The paper "Faster VGGT with Block-Sparse Global Attention" addresses the scalability challenges inherent in transformer-based models for 3D geometry reconstruction from multi-view image sets. VGGT, a Visual Geometry Grounded Transformer, achieves state-of-the-art performance in multi-view geometry estimation tasks, but its quadratic complexity in the global attention layers poses significant runtime bottlenecks as the number of input images grows.

Figure 1: Architecture overview of VGGT, illustrating the use of alternating global and frame-wise attention blocks.

Observation of Sparse Attention Patterns

A critical observation highlighted is the sparse nature of VGGT's global attention matrix, where meaningful attention is concentrated on a small subset of token interactions.
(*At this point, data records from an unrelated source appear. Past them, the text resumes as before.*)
-- ==== Sys2Proof/Syntax.lean ====
section
/-!
DEFINITION. The commands of the block: one constructor for each row of the table of operations and events, in the
table's order, with the row's operands.
-/

namespace Sys2Proof

/-- The masters of a register access: PF0, the management processor, the debug master (R11, R14, R454). -/
inductive Master where
  | pf0 | mp | dbg
deriving DecidableEq, Repr

/-- The address spaces that a host access names (R74): the three BARs, and the configuration-space settings. -/
inductive Space where
  | bar0 | bar2 | bar4 | cfg
deriving DecidableEq, Repr

/-- The units that report ready (R382): the endpoint, the PHC replicas, the recorder, the fetch engine, a die with its
agent, a cluster's golden copy, a vector core, an engine, a calender pipe, a port, a die's key store. -/
inductive ReadyUnit where
  | pcie | phc | recorder | fetch
  | die (d : Nat)
  | golden (cluster : Nat)
  | core (vc : Nat)
  | engine (k : Nat)
  | calender (d pipe : Nat)
  | port (p : Nat)
  | keyStore (d : Nat)
deriving DecidableEq, Repr

/-- What an address of DBG_ACCESS names (R386, R412, R414): the map of its 48-bit addresses is not published. A register
by its BAR0 offset; a region of Table 14.10 that lies outside BAR0; four bytes of a cluster's shared memory; four bytes of an
operand store; a vendor setting of Table 14.4 with its value (0 device identifier, 1 image-key hash, 2 debug key hash, 3 alarm
policy floor, one mask for each source); the run control of a core, an engine or a die agent. -/
inductive DbgTarget where
  | register (addr : Nat)
  | denied
  | shared (cluster addr : Nat)
  | store (vc addr : Nat)
  | otp (setting : Nat) (value : Bytes)
  | core (vc : Nat)
  | engine (k : Nat)
  | agent (d : Nat)
deriving DecidableEq, Repr

/-- What the host link has returned for R495 at acceptance: the In1 list, and the front of In1. -/
structure LeadBytes where
  list : Bytes
  front : Bytes
deriving DecidableEq, Repr

/-- The read data of one job's buffers, as the host link returned it (R70, R124): the list arrays of In0, In1 and Out
where the SQE has them, then the bytes of In0 and In1. -/
structure JobRead where
  job : Nat
  list0 : Bytes
  list1 : Bytes
  listOut : Bytes
  data0 : Bytes
  data1 : Bytes
deriving DecidableEq, Repr

/-- What a failed DMA read was for (R77): a buffer of a job (DETAIL 1 to 6 of R126), a ring's header, or an entry. -/
inductive DmaTarget where
  | jobBuffer (job : Nat) (which : Nat)
  | header (ring : Nat)
  | entry (ring : Nat) (idx : Nat)
deriving DecidableEq, Repr

/-- The fields of a kernel word other than its opcode and function, as the source wrote them (Table 06.2): element
width, predicate, polarity and zeroing, destination and sources, segment, order and mask bits, and immediate. -/
structure VFields where
  w : Nat
  pred : Nat
  pen : Nat
  zm : Nat
  vd : Nat
  va : Nat
  vb : Nat
  vc : Nat
  qs : Nat
  fn : Nat
  ss : Nat
  imm : Nat
deriving DecidableEq, Repr

/-- The security extension of a GOOSE or SV frame as IEC 62351-6 locates and decodes it (R284, Table 10.4): whether it is
located; algorithm, tag length, key identifier; timestamp seconds, fraction and quality; where in the frame the tag
begins; whether the header's length field agrees with the frame. -/
structure Extension where
  located : Bool
  alg : Nat
  tagLen : Nat
  keyId : Nat
  secs : Nat
  frac : Nat
  quality : Nat
  tagAt : Nat
  lengthOk : Bool
deriving DecidableEq, Repr

/-- What the parser extracts from a GOOSE or SV frame (R284, Table 10.4): the fields of the extension; the tag, the bytes
that it covers and the IV of AES-GMAC; and the counter: stNum and sqNum, or the smpCnt of the first and of the last ASDU.
-/
structure SecFields where
  located : Bool
  alg : Nat
  tagLen : Nat
  keyId : Nat
  secs : Nat
  frac : Nat
  quality : Nat
  tag : Bytes
  cover : Bytes
  iv : Bytes
  lengthOk : Bool
  counter : Option (Nat × Nat)
deriving DecidableEq, Repr

namespace Machine

/-- A stream context (Table 10.5). `vid` is the 16-bit field with VID_ANY in bit 15; the current key is its identifier and
form, the next key has its promotion time as well; the form of an HMAC key is its SHA-256 midstates (R269). `last` is the
last accepted counter, `hist` the last 32 with their LAN (true for B); `counts` are those of Table 10.16. -/
structure Stream where
  live : Bool
  owner : Nat
  dir : Nat
  cls : Nat
  mac : Bytes
  appid : Nat
  vid : Nat
  port : Nat
  pair : Bool
  alg : Nat
  tagLen : Nat
  unauth : Nat
  fail : Nat
  secRing : Nat
  window : Nat
  cntMod : Nat
  cur : Option (Nat × Bytes)
  next : Option (Nat × Bytes × Nat)
  last : Option (Nat × Nat)
  hist : List ((Nat × Nat) × Bool)
  subs : List Nat
  counts : List Nat
deriving DecidableEq, Repr

/-- The content of a mirror message (R337 to R345): the source gives what crosses, not the type codes. -/
inductive MirrorBody where
  | keyPut (ti slot gen typ usage : Nat) (stored : Bytes)
  | keyDelete (ti slot : Nat)
  | context (n : Nat) (x : Stream)
  | contextDelete (n : Nat)
  | syncBegin
  | syncEnd
  | heartbeat (role epoch state : Nat)
  | ack (seq : Nat) (accepted : Bool)
  | pair1 (data : Bytes)
  | pair2 (data : Bytes)
  | pair3 (data : Bytes)
deriving DecidableEq, Repr

end Machine
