/-- The bytes of a passed public key that lead In0 or In1, by operation (Table 02.3). -/
def Oper.passed : Oper → Nat
  | .kemEncaps f s => pqPub f s
  | .sigVerify f s _ => pqPub f s
  | .rsaVerify z _ _ | .rsaEncrypt z _ => rsaK z + 4
  | .ecVerify c => ecPub c
  | .hybFirst h | .hybSecond h => hybPub h
  | _ => 0

/-! ## Units (R62, R65, R147) -/

/-- What a job binds. -/
inductive UnitKind where
  | vc | lie | hybrid | cluster
deriving DecidableEq, Repr

/-- The units of an operation; the key's type decides for read public key and import (R67). -/
def Oper.units (o : Oper) (keyType : Nat) : UnitKind :=
  match o with
  | .rsaSign _ _ _ | .rsaVerify _ _ _ | .rsaDecrypt _ _ | .rsaEncrypt _ _ => .lie
  | .ecKeygen _ | .ecSign _ | .ecVerify _ | .ecDerive _ => .lie
  | .hybKeygen _ | .hybFirst _ | .hybSecond _ | .importKey | .quote => .hybrid
  | .kemKeygen 8 _ => .cluster
  | .readPublic => match keyTypeOf keyType with
    | some (.pq 8 _ false) => .cluster
    | some (.ec _ false) => .lie
    | some (.hybrid _ false) | some .importPair => .hybrid
    | _ => .vc
  | _ => .vc

/-! ## Times (R51 to R55, R59 to R67, R495) -/

/-- Microseconds and nanoseconds in picoseconds. -/
def psUs (n : Nat) : Nat := n * 1000000
def psNs (n : Nat) : Nat := n * 1000

/-- The fixed part of a symmetric operation. -/
def psFixed : Nat := 1125000

/-- The time of the checks 1 to 6 and of the acceptance checks. -/
def psCheck : Nat := 200000

/-- Compressions of a SHA-2 message of `n` bytes, padding included, after whole blocks already absorbed. -/
def sha2Blocks (h : Sha2) (n : Nat) : Nat := ceilDiv (n + 1 + h.block / 8) h.block

/-- Time of one compression. -/
def sha2Ps (h : Sha2) : Nat := if h.block = 64 then 25000 else 30000

/-- Permutations of a sponge: `n` bytes absorbed with padding, `out` squeezed. -/
def spongePerms (rate n out : Nat) : Nat := n / rate + 1 + (ceilDiv out rate - 1)

/-- Further blocks beyond 64 bytes (R52). -/
def further (len r : Nat) : Nat := ceilDiv (len - 64) r

/-- Keygen, encapsulation, decapsulation of a key-encapsulation set in nanoseconds. -/
def kemNs (fam s : Nat) : Nat × Nat × Nat :=
  match fam with
  | 3 => [(9000, 10000, 14000), (13000, 15000, 21000), (19000, 21000, 30000)].getD s (0, 0, 0)
  | 7 => [(40000, 55000, 90000), (76000, 104500, 171000), (128000, 176000, 288000)].getD s (0, 0, 0)
  | _ => [(9000000, 45000, 110000), (6000000, 45000, 110000), (25000000, 90000, 180000), (16000000, 90000, 180000),
          (55000000, 170000, 250000), (36000000, 170000, 250000), (60000000, 180000, 260000), (40000000, 180000, 260000),
          (60000000, 180000, 260000), (40000000, 180000, 260000)].getD s (0, 0, 0)

/-- Keygen, sign, verify of a signature set in nanoseconds. -/
def sigNs (fam s : Nat) : Nat × Nat × Nat :=
  match fam with
  | 4 => [(30000, 110000, 8000), (45000, 160000, 12000), (70000, 230000, 18000)].getD s (0, 0, 0)
  | _ => [(1500000, 15000000, 30000), (1950000, 19500000, 39000), (20000, 900000, 70000), (26000, 1170000, 91000),
          (3000000, 30000000, 60000), (3900000, 39000000, 78000), (40000, 1800000, 140000), (52000, 2340000, 182000),
          (5250000, 52500000, 105000), (6825000, 68250000, 136500), (70000, 3150000, 245000), (91000, 4095000, 318500)].getD s (0, 0, 0)

/-- RSA private and public times in nanoseconds. -/
def rsaNs : Nat → Nat × Nat
  | 0 => (120000, 6000) | 1 => (380000, 12000) | 2 => (820000, 20000) | _ => (5900000, 75000)

/-- Keygen, sign, verify, derive of a curve in nanoseconds. -/
def ecNs (c : Nat) : Nat × Nat × Nat × Nat :=
  [(11000, 14000, 28000, 24000), (33000, 38000, 75000, 66000), (85000, 95000, 190000, 0), (10000, 11000, 24000, 0),
   (36000, 40000, 80000, 0), (21000, 0, 0, 21000), (65000, 0, 0, 65000)].getD c (0, 0, 0, 0)

/-- The three times of a hybrid combination in nanoseconds (Table 02.16). -/
def hybNs (h : Nat) : Nat × Nat × Nat :=
  [(22000, 43000, 22000), (66000, 131000, 66000), (14000, 36000, 25000), (34000, 100000, 67000), (31000, 111000, 25000),
   (46000, 161000, 29000), (46000, 161000, 76000), (71000, 231000, 76000)].getD h (0, 0, 0)

/-- The message hash of a signature operation: rate or block and time per block in picoseconds. -/
def sigHash (fam s : Nat) : Nat × Nat :=
  if fam = 4 || s % 2 = 1 then (136, 12000) else if s < 4 then (64, 25000) else (128, 30000)

/-- The message hash of EdDSA. -/
def edHashTime (c : Nat) : Nat × Nat := if c = 3 then (128, 30000) else (136, 12000)

/-- The further blocks of a hybrid signature's two halves (R52). -/
def hybFurther (h len : Nat) (signing : Bool) : Nat :=
  let (_, _, c) := hybHalves h
  let ec := if c = 3 then further len 128 * 30000 * (if signing then 2 else 1)
            else if c = 0 then further len 64 * 25000 else further len 128 * 30000
  further len 136 * 12000 + ec

/-- The validation time of a public key of a type (Table 02.19). -/
def KeyType.validPs : KeyType → Nat
  | .pq 3 s _ => [800000, 1000000, 1200000].getD s 0
  | .pq _ _ _ => 200000
  | .hbs _ => 200000
  | .rsa z _ => [300000, 400000, 500000, 1000000].getD z 0
  | .ec c _ => [2000000, 4000000, 7000000, 3000000, 6000000, 500000, 1000000].getD c 0
  | .hybrid h _ =>
    let (f, s, c) := hybHalves h
    (if f = 3 then [800000, 1000000, 1200000].getD s 0 else 200000) +
      [2000000, 4000000, 7000000, 3000000, 6000000, 500000, 1000000].getD c 0
  | _ => 0

/-- The keygen time of a private type (R67, Table 11.3). -/
def KeyType.keygenPs : KeyType → Nat
  | .pq f s _ => psNs (if f = 4 || f = 5 then (sigNs f s).1 else (kemNs f s).1)
  | .ec c _ => psNs (ecNs c).1
  | .hybrid h _ => psNs (hybNs h).1
  | .importPair => psUs 66
  | _ => 0

/-- The time that the import check of a type adds (Table 11.3). -/
def KeyType.importPs : KeyType → Nat
  | .hmac => 300000
  | .pq f s _ => if f = 7 || f = 8 then psNs ((kemNs f s).2.1 + (kemNs f s).2.2) else psNs (if f = 3 then (kemNs f s).1 else (sigNs f s).1)
  | .rsa z _ => psNs ((rsaNs z).1 + (rsaNs z).2)
  | .ec c _ => psNs (ecNs c).1
  | .hybrid h _ =>
    let (f, s, c) := hybHalves h
    psNs (max (if f = 3 then (kemNs f s).1 else (sigNs f s).1) (ecNs c).1 + 1000)
  | _ => 0

/-- Read public key: the keygen time where the stored form lacks the public key, 1.125 µs otherwise (R67). -/
def KeyType.readPs : KeyType → Nat
  | .pq f s p => if f = 3 || f = 4 || f = 8 then (KeyType.pq f s p).keygenPs else psFixed
  | .ec c p => (KeyType.ec c p).keygenPs
  | .hybrid h p => (KeyType.hybrid h p).keygenPs
  | .importPair => psUs 66
  | _ => psFixed

/-- The rate of a SHA-3 digest of `n` bytes. -/
def sha3Rate (n : Nat) : Nat := 200 - 2 * n

/-- The rate of SHAKE, cSHAKE or KMAC of a strength. -/
def xofRate (c : Nat) : Nat := 200 - c / 4

/-- Permutations of cSHAKE: the padded prefix of In1, then the message. -/
def cshakePerms (c len0 len1 out : Nat) : Nat := spongePerms (xofRate c) (ceilDiv (2 + len1) (xofRate c) * xofRate c + len0) out

/-- Permutations of KMAC: the prefix of name and customisation, the key block, the message and the encoded length. -/
def kmacPerms (c len0 lenS out : Nat) : Nat :=
  let r := xofRate c
  let enc := fun n => 1 + byteCount (8 * n) + n
  spongePerms r (ceilDiv (2 + enc 4 + enc lenS) r * r + r + len0 + 1 + byteCount (8 * out)) out

/-- The lengths on which a catalogue time depends, as far as they are known: In0, In1, Out, the key's type and stored
length, the target's type, the customisation length of a KMAC verification, whether a cSHAKE has empty strings, the time
of a hash-based verification's sets, the owner kernel's declared count. -/
structure CostIn where
  len0 : Nat
  len1 : Nat
  out : Nat
  keyType : Nat
  keyLen : Nat
  target : Nat
  lenS : Nat
  plain : Bool
  sets : Nat
  declared : Nat
deriving DecidableEq, Repr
This sparsity suggests that comprehensive scene-level reasoning can be achieved without the computational burden of dense global attention maps.

The attention map analyses show that the middle layers in VGGT's aggregator are pivotal for cross-view reasoning, concentrating geometric matches that can be exploited for accelerating computation.

Figure 2: Visualization of VGGT's global attention matrix, showing sparse activations and patch-level attention localization.

Adaptive Block-Sparse Attention Mechanism

Building upon the analysis, the paper proposes replacing VGGT's dense global attention mechanism with an adaptive block-sparse attention approach. This retrofit leverages block-sparse kernels to estimate low-resolution attention maps through average pooling of queries and keys, facilitating efficient block selection based on cumulated density functions (CDFs) and sparsity ratios.

Figure 3: Overview of the training-free adaptive sparse attention mechanism formed by pooling keys and queries.

Experimental Results

The empirical evaluations confirm that the proposed block-sparse attention mechanism maintains task performance comparable to original VGGT while achieving inference speed-ups of up to 400% across a range of multi-view benchmarks. Experiments exhibit robustness to varying sparsity levels, illustrating minimal performance degradation even at sparsity ratios exceeding 75%.

Figure 4: Qualitative example from the ETH3D dataset, showcasing stable reconstruction quality under increased sparsity.

Implications and Future Directions

This work underscores the potential of applying sparse attention mechanisms not only in vision transformers but broadly in architectures where scalability is constrained by quadratic complexity in dense operations. By validating block-sparse attention in VGGT, this paper posits a generalizable framework that can drive efficiency in high-resolution imaging tasks and larger-scale input sequences.

Further research could explore integrating learned attention masks during training to refine block selection dynamically, enhancing adaptation to sparsity in dense regions versus structured attention patterns.

Conclusion

The introduction of a block-sparse attention architecture to VGGT demonstrates a pragmatic approach to mitigating computational bottlenecks in transformer models for multi-view reconstruction, reaffirming the feasibility of sparse mechanisms in maintaining accuracy while enabling substantial efficiency improvements.